Davi, Golias e o destino do Sol

Marcelo Gleiser

    O Sol, como qualquer outra estrela, não brilhará para sempre: em aproximadamente cinco bilhões de anos ele esgotará suas reservas de combustível e entrará em fase de decadência, pontuada pelos mais diversos efeitos cataclísmicos. Isso porque estrelas passam suas vidas combatendo a própria implosão que sua gravidade lhes impõe. Imagine uma pessoa deitada sobre um colchão de molas. Quanto mais pesada for essa pessoa, ou melhor, quanto maior for a sua massa, mais as molas terão de trabalhar para contrabalançar o colapso do colchão.

O mesmo acontece com o Sol. Se nós o representarmos como uma cebola gigante, camada sobre camada, as camadas superiores exercerão uma enorme força gravitacional sobre as inferiores, equivalentes ao colchão sob uma ou mais pessoas. É na região central do Sol que as absurdas energias que contrabalançam a pressão gravitacional são produzidas, por meio do processo de fusão nuclear, o mesmo que causa as explosões das bombas de hidrogênio.

Portanto, a existência do Sol se deve a esse equilíbrio entre sua tendência a implodir, devido à sua enorme massa, e a explodir, devido à fusão nuclear de hidrogênio na região central.

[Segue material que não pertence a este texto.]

-- ==== Sys2Proof/Machine/Registers.lean ====
section
/-! DEFINITION. The register map: what each address reads as and what a write does, field by field (18 R414-R427). -/

namespace Sys2Proof.Machine

open Sys2Proof

/-! ### Reading -/

/-- The counter slot of an address in 0x1880 to 0x1A97, and whether it is the high word (18 R423, R425). -/
def counterSlot (a : Nat) : Option (Nat × Bool) :=
  if 0x1880 ≤ a && a < 0x1A98 then some ((a - 0x1880) / 8, (a / 4) % 2 = 1) else none

/-- The value of a counter as the register port sees it. Slot 13 is reserved and reads as zero (18 R425). -/
def State.counterValue (s : State) (k : Nat) : Nat := if k = 13 then 0 else s.cnt.value k

/-- Something may wait for a bank or a pinned row now: a command executes or a capture is pending. -/
def State.mayStall (s : State) : Bool := s.run.isSome || s.dbg.busy

/-- Bring TRF_PORT_STALLS and TMV_PIN_STALLS (slots 65 and 66, 18 R425) up to date: each has risen by a free number of clocks
when something may have waited since, and saturates as every counter does (00 R9, log 7). -/
def State.countStalls (s : State) : State :=
  if s.mayStall || s.cnt.stalls then
    let c := (s.cnt.raise 65 (Config.freeStallCount (2 * s.freeIx)).toNat).raise 66 (Config.freeStallCount (2 * s.freeIx + 1)).toNat
    { s.drawFree with cnt := { c with stalls := s.mayStall } }
  else s

/-- Word `a` of the identification block (18 R418). -/
def readId (s : State) (a : Nat) : Word :=
  match a with
  | 0x0000 => 0x5542D703
  | 0x0004 => 0x00030100
  | 0x0008 => s.straps.mxaGeom.setWidth 32 &&& 0xFCF0
  | 0x000C => flag s.straps.twinSide 12 ||| w32 s.straps.instanceId.toNat
  | 0x0040 => 0x60201020
  | 0x0044 => 0x02000401
  | _ =>
    if 0x0010 ≤ a && a ≤ 0x003C then w32 (s.straps.fwKeyHash.toNat >>> (32 * ((a - 0x0010) / 4))) else 0

/-- Word `a` of 0x0400 to 0x07FF. -/
def readPower (s : State) (a : Nat) : Word :=
  match a with
  | 0x0400 => s.powerStatus
  | 0x0404 => flag s.pow.fwRom 31 ||| w32 s.pow.fwVersion.toNat
  | 0x0410 => s.clk.aclk
  | 0x0414 => s.clk.pclk
  | 0x0418 => s.clk.cclk
  | 0x041C => s.clk.hclk
  | 0x0440 => s.pairStatus
  | 0x0444 => s.pair.diverge.w0
  | 0x0448 => s.pair.diverge.w1
  | 0x044C => s.pair.diverge.w2
  | 0x0450 => s.pair.diverge.w3
  | 0x0454 => s.pair.diverge.w4
  | 0x0460 => w32 s.pair.ctxReason.toNat
  | 0x0480 => s.dbg.selWord
  | 0x0484 => s.dbg.data
  | _ => 0

/-- Offset `o` of queue `q`'s registers (18 R420). -/
def readQueue (s : State) (q : BitVec 2) (o : Nat) : Word :=
  let x := s.queue q
  match o with
  | 0x00 => x.base.loWord
  | 0x04 => x.base.hiWord
  | 0x08 => w32 x.tail.toNat
  | 0x0C => w32 x.head.toNat
  | 0x10 => s.queueCtrl q
  | 0x14 => w32 (x.ctxLo.toNat <<< 12)
  | 0x18 => flag x.ctxValid 31 ||| w32 x.ctxHi.toNat
  | _ => 0

/-- Word `a` of 0x0800 to 0x0FFF. -/
def readQueues (s : State) (a : Nat) : Word :=
  match a with
  | 0x0C00 => s.ring.base.loWord
  | 0x0C04 => s.ring.base.hiWord
  | 0x0C08 => w32 s.ring.tail.toNat
  | 0x0C0C => w32 s.ring.head.toNat
  | _ => if a < 0x0C00 then readQueue s (BitVec.ofNat 2 ((a - 0x0800) / 0x100)) (a % 0x100) else 0

/-- Word `a` of the numerics configuration block as a copy of it holds it (12 R303, 18 R422). -/
def NumRegs.read (n : NumRegs) (almanac : BitVec 64) (a : Nat) : Word :=
  match a with
  | 0x1000 => n.numCfg
  | 0x1004 => n.seedLo
  | 0x1008 => n.seedHi
  | 0x1010 => w32 n.almanacMask.toNat
  | 0x1014 => almanac.setWidth 32
  | 0x1018 => (almanac >>> 32).setWidth 32
  | 0x1020 => w32 n.package.toNat
  | 0x1024 => w32 n.stepWindow.toNat
  | _ => 0

/-- Word `a` of 0x1400 to 0x1FFF. -/
def readTrapCounters (s : State) (a : Nat) : Word :=
  match a with
  | 0x1400 => s.trapRec0
  | 0x1404 => s.trap.w1
  | 0x1408 => s.trap.w2
  | 0x140C => s.trap.w3
  | 0x1410 => s.trap.w4
  | _ =>
    match counterSlot a with
    | some (k, false) => w32 (s.counterValue k)
    | some (k, true) => w32 (sget 0 s.cnt.snaps k)
    | none => 0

Fusão em quê? O hidrogênio se transforma no segundo elemento mais leve, o hélio. Essa mudança revela de forma belíssima a transformação de massa em energia prevista na teoria da relatividade de Einstein, encapsulada na famosa fórmula E=mc2. Basicamente, a massa do produto final das reações de fusão é menor do que a massa dos produtos iniciais, e o excesso é convertido em radiação. Se o Sol, em um ato desesperado de autocanibalismo, usa sua própria matéria para produzir a energia necessária para sua estabilidade, o que acontecerá quando ele devorar todas as suas entranhas, isto é, quando ele tiver convertido todo o hidrogênio de sua região central em hélio?

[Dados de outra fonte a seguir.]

-- ==== Sys2Proof/Machine/Staging.lean ====
section
/-! DEFINITION. The array token, and the staging and sending of a K segment: pinned registers, stars, panels, control words
and beats (01 R36-R39; 08 R193-R201, R211-R214; 17 R404, R405, R409). -/

namespace Sys2Proof.Machine

open Sys2Proof

/-! ### The array token -/

/-- The partner's command stands ahead of queue `q` (01 R38). -/
def Pair.partnerAhead (p : Pair) (q : BitVec 2) : Bool := p.partnerReq && decide (p.partnerQueue < q)

/-- The holder must hand the token over at this boundary (01 R38, 17 R409): twin A sees a partner of higher priority
waiting; twin B sees the release signal. -/
def State.handoverDue (s : State) (q : BitVec 2) : Bool :=
  s.pair.token && s.pair.mode = .split && !s.pair.detached &&
  (if s.isA then s.pair.partnerAhead q else s.pair.releaseSeen)

/-- Hand the token over at a K-segment boundary (01 R38). -/
def State.handOver (s : State) : State := { s with pair := { s.pair.lower s.isA with request := true } }

/-! ### Geometry of a segment -/

/-- One operand of a product: the positions of its tensor, planes and index, its mode, and the rows of its staged view. -/
structure Side where
  id : Nat
  pos : Nat
  sc : Nat
  sd : Nat
  ix : Nat
  tr : Bool
  gather : Bool
  total : Nat
  deriving DecidableEq, Repr

/-- Operand `k` of an array command: 0 a or q, 1 b or k, 2 v. V has no sidecar. -/
def Running.side (r : Running) (k : Nat) : Side :=
  let mode := pf r.ws 6 (30 - 2 * k) 2
  let pos := 4 * k
  { id := k, pos := pos, sc := pos + 1, sd := if k = 2 then 99 else pos + 2, ix := if k = 2 then 10 else pos + 3
    tr := mode = 1, gather := mode = 2, total := (r.desc pos).rLocal (mode = 1) }

/-- A K segment of a product over one array block (R193). `nb` bands of operand B are staged of the `nc` / 32 sent, and
rows of B at or beyond `bLimit` are staged as code 0 (09 R224). -/
structure Seg where
  mr : Nat
  nc : Nat
  nb : Nat
  aRow0 : Nat
  bRow0 : Nat
  bLimit : Nat
  k0 : Nat
  k1 : Nat
  l : Nat
  kseg : Nat
  base : Nat
  a : Side
  b : Side
  pre : Nat
  demote : Bool
  deriving DecidableEq, Repr

/-- Format of operand `x`. -/
def Running.fmtOf (r : Running) (x : Side) : Nat := (r.desc x.pos).format

/-- Bands of a segment's operand that are staged. -/
def Seg.bandsOf (g : Seg) (x : Side) : Nat := if x.id = 0 then g.mr / 32 else g.nb
/-- First row of a segment's operand. -/
def Seg.row0 (g : Seg) (x : Side) : Nat := if x.id = 0 then g.aRow0 else g.bRow0
/-- Rows of an operand at or beyond this one are staged as code 0. -/
def Seg.limit (g : Seg) (x : Side) : Nat := if x.id = 0 then x.total else g.bLimit

/-- Registers of one part of the staging area (R194): payload 0, scale plane 1, sidecar plane 2 of an operand. -/
def Seg.perBand (g : Seg) (r : Running) (x : Side) (kind : Nat) : Nat :=
  if kind = 0 then cdiv g.l (tileWidth (r.fmtOf x))
  else if kind = 1 then (if r.has x.sc then cdiv g.l 4096 else 0)
  else if r.has x.sd then cdiv g.l 512 else 0

/-- Number of registers of one part. -/
def Seg.count (g : Seg) (r : Running) (x : Side) (kind : Nat) : Nat := g.bandsOf x * g.perBand r x kind

/-- First register of one part: operands, scale planes, sidecar planes, each A before B, in the order of R194 (log 17). -/
def Seg.first (g : Seg) (r : Running) (x : Side) (kind : Nat) : Nat :=
  let n (k : Nat) : Nat := g.count r g.a k + g.count r g.b k
  g.base + ((List.range kind).map n).foldl (· + ·) 0 + (if x.id = 0 then 0 else g.count r g.a kind)

/-- The first landing register. -/
def Seg.landing (g : Seg) (r : Running) : Nat := g.first r g.a 3
/-- The first preload register. -/
def Seg.preReg (g : Seg) (r : Running) : Nat := g.landing r + 2
/-- Preload registers. -/
def Seg.preCount (g : Seg) : Nat :=
  if g.pre = 1 then g.nc / 32 else if g.pre = 2 then g.mr / 32 * (g.nc / 32) else 0
/-- A sidecar plane is named. -/
def Seg.starred (g : Seg) (r : Running) : Bool := r.has g.a.sd || r.has g.b.sd
/-- The first panel register. -/
def Seg.panelReg (g : Seg) (r : Running) : Nat := g.preReg r + g.preCount
/-- One past the registers of a segment. -/
def Seg.past (g : Seg) (r : Running) : Nat := g.panelReg r + (if g.starred r then g.mr / 32 + g.nb else 0)

/-! ### Staging a register (R197) -/

/-- What a staged register holds: part `kind` (3: preload) of the tensor at `pos`, view rows from `row0`, columns c0 to
c1 − 1; the rest is `fill`. -/
structure Item where
  reg : Nat
  kind : Nat
  side : Side
  pos : Nat
  row0 : Nat
  limit : Nat
  c0 : Nat
  c1 : Nat
  deriving DecidableEq, Repr

/-- Columns that an element tensor's unit of `w` takes: part kinds count K in elements, micro-blocks and half words. -/
def Seg.partItems (g : Seg) (r : Running) (x : Side) (kind : Nat) : List Item :=
  let pos := if kind = 0 then x.pos else if kind = 1 then x.sc else x.sd
  let w := if kind = 0 then tileWidth (r.fmtOf x) else if kind = 1 then 128 else 32
  let (lo, hi) :=
    if kind = 0 then (g.k0, g.k1)
    else if kind = 1 then (g.k0 / 32, cdiv g.k1 32)
    else (2 * (g.k0 / 32), 2 * cdiv g.k1 32)
  let per := g.perBand r x kind
  (List.range (g.bandsOf x)).flatMap fun u => (List.range (Nat.min per (cdiv (hi - lo) w))).map fun t =>
    { reg := g.first r x kind + u * per + t, kind := kind, side := x, pos := pos, row0 := g.row0 x + 32 * u
      limit := g.limit x, c0 := lo + t * w, c1 := Nat.min hi (lo + (t + 1) * w) }

/-- The preload registers, for segment 0 (R200). -/
def Seg.preItems (g : Seg) (r : Running) : List Item :=
  if g.kseg != 0 || g.pre = 0 then [] else
  let nv := g.nc / 32
  (List.range g.preCount).map fun k =>
    let u := if g.pre = 1 then 0 else k / nv
    let v := if g.pre = 1 then k else k % nv
    { reg := g.preReg r + k, kind := 3, side := g.a, pos := 8, row0 := if g.pre = 1 then 0 else g.aRow0 + 32 * u
      limit := 0, c0 := g.bRow0 + 32 * v, c1 := g.bRow0 + 32 * v + 32 }

/-- Everything that a segment stages, in order. -/
def Seg.items (g : Seg) (r : Running) : List Item :=
  g.partItems r g.a 0 ++ g.partItems r g.b 0 ++
  (if r.has g.a.sc then g.partItems r g.a 1 else []) ++ (if r.has g.b.sc then g.partItems r g.b 1 else []) ++
  (if r.has g.a.sd then g.partItems r g.a 2 else []) ++ (if r.has g.b.sd then g.partItems r g.b 2 else []) ++
  g.preItems r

A resposta mais curta é que ele começará a fundir o hélio em outro elemento, no caso, o carbono. Mas vários efeitos extremamente dramáticos acontecem entre as duas fusões (hélio e carbono), incluindo a transformação do Sol em uma estrela do tipo "gigante vermelha", cujo raio será maior do que a órbita de Mercúrio. Expansões estelares desse tipo ocorrem quando o calor gerado em seu interior é maior do que a implosão gravitacional pode contrabalançar. Eu espero que a essa altura já tenhamos colonizado outras partes da galáxia; caso contrário, esse será o fim da vida na Terra.

Enquanto o envelope da estrela cresce, sua região central encolhe devido à sua gravidade, já que a fusão de hélio ainda não começou. A pressão é tão grande que os elétrons não circulam mais em torno dos núcleos atômicos, mas movem-se livremente no meio da congestão. A um certo ponto, um novo efeito passa a ser importante, o Davi que irá derrotar o gigante Golias. Segundo a física quântica, elétrons e outras partículas, como o próton e o nêutron, são extremamente anti-sociais e tentam se evitar ao máximo. De fato, esse efeito de repulsão é conhecido como o Princípio de Exclusão de Pauli, proposto pelo físico austríaco Wolfgang Pauli em 1925. Quando elétrons são forçados a coexistir em volumes muito pequenos, como nas regiões centrais de estrelas em crise, eles reagem movendo-se a altíssimas velocidades, criando uma enorme contrapressão. O colapso da estrela é detido por um efeito que ocorre na escala subatômica, o micro balanceando o macro.

Esse efeito torna-se crucial no estágio final de evolução do Sol. Após curto período de fusão de hélio em carbono, a região central, agora rica em carbono, não consegue fundir-se em outro elemento mais pesado (para estrelas mais maciças que o Sol, isso não ocorre). Ela continua a contrair-se devido à sua própria gravidade até que os elétrons digam: "Chega de aperto!", reagindo de forma que o colapso pára e os restos da estrela encontram sua paz final.

Essa bola de carbono e elétrons, do tamanho da Terra e com metade da massa do Sol, chama-se "anã branca". Ela continuará a resfriar-se até desaparecer na escuridão do espaço. Fria, mas com a dignidade de quem brilhou por dez bilhões de anos.


Marcelo Gleiser é professor de física teórica do Dartmouth College, em Hanover (EUA), e autor do livro "Retalhos Cósmicos".